Batman is standing on a cliff 120 m high. He is testing a new bat grappling hook. He

fires the hook with an initial velocity of 85 m/s at an angle of 45o
with respect to the
horizontal. How far from the base of the cliff (d) does the hook land?

Vo = 85m/s[45o].

Xo = 85*cos45 = 60.1 m/s.
Yo = 85*sin45 = 60.1 m/s.

Tr = (Y-Yo)/g = (o-60.1)/-9.8 = 6.1 s.
= Rise time.

h = Yo*t + 0.5g*t^2
h = 60.1*6.1 - 4.9*(6.1)^2 = 184.3 m.

d = Yo*t + 0.5g*t^2=184.3 + 120=304.3m
0 + 4.9t^2 = 304.3
t^2 = 62.1
Tf = 7.9 s. = Fall time.

d =Xo * (Tr + Tf)
d = 60.1*(6.1+7.9) = 841.4 m.


91,75s = 105 m.

To calculate the horizontal distance (d) that the hook lands from the base of the cliff, we can use the kinematic equations of motion.

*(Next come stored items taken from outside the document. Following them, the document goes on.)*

-- ==== Sys2Proof/Machine/Step.lean ====
section
/-!
DEFINITION. The step of the hart (00_scope.md R8), and the placing of one instruction where the next step fetches.
-/

namespace Sys2Proof.Machine

/-- What a decoded word does (30_encoding.md R106, R107; 60_exceptions.md R529). -/
def perform (d : Decoded) (s : State) : Host.Outcome State Fault Refusal :=
  match d with
  | .instr i => exec i s
  | .illegal w => raise (.illegalInstruction w) s
  | .outOfScope w => .refused (.outOfScopeWord w)

/-- One step: a configuration that is none of this hardware's and a misaligned pc are refused (60_exceptions.md R529,
20_memory.md R67); at PROG_END the run is over and the state stays (DESIGN CHOICE, log 6); else fetch, decode and
perform (00_scope.md R8, 60_exceptions.md R520). -/
def step (s : State) : Host.Outcome State Fault Refusal :=
  if !s.cfg.wf then .refused .illFormedConfig
  else if !pcAligned s then .refused (.misalignedPc s.pc)
  else if isFinal s then .next s
  else if fetchMapped s then perform (decode (fetchWord s)) s
  else raise (.instructionAccessFault s.pc) s

/-- The state with the instruction `w` (its bits from `nbits` up taken as 0) as its whole program text, at the pc: it
stands for the launch of a one-instruction program (log 7). -/
def State.withFetchWord (s : State) (nbits w : Nat) : State := placeWord s (BitVec.ofNat 32 (w % 2 ^ min nbits 32))

end Sys2Proof.Machine
end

First, we need to analyze the horizontal and vertical components of the initial velocity. The horizontal component (v_x) can be calculated using the initial velocity (v₀) and the angle (θ):

v_x = v₀ * cos(θ)

In this case, v₀ = 85 m/s and θ = 45°, so:

v_x = 85 m/s * cos(45°)

v_x = 85 m/s * √(2)/2

v_x = 42.5 m/s

Now, we can calculate the time it takes for the hook to hit the ground by considering the vertical motion. The equation for the height (h) as a function of time (t) can be written as:

h = v₀ * sin(θ) * t - (1/2) * g * t²

Where g is the acceleration due to gravity (approximately 9.8 m/s²). We know that the initial height (h) is 120 m and that the final height is 0 m (since the hook lands on the ground).

Setting h = 0, we have:

0 = v₀ * sin(θ) * t - (1/2) * g * t²

Rearranging the equation, we get:

(1/2) * g * t² = v₀ * sin(θ) * t

Simplifying further, we get:

(1/2) * g * t = v₀ * sin(θ)

Now, we can solve for t:

t = 2 * v₀ * sin(θ) / g

Using the values v₀ = 85 m/s, θ = 45°, and g = 9.8 m/s²:

t = 2 * 85 m/s * sin(45°) / 9.8 m/s²

t ≈ 9.244 s

Finally, we can calculate the horizontal distance (d) using the formula:

d = v_x * t

Plugging in the values v_x = 42.5 m/s and t ≈ 9.244 s:

d ≈ 42.5 m/s * 9.244 s

d ≈ 393.53 m

Therefore, the hook lands approximately 393.53 meters away from the base of the cliff.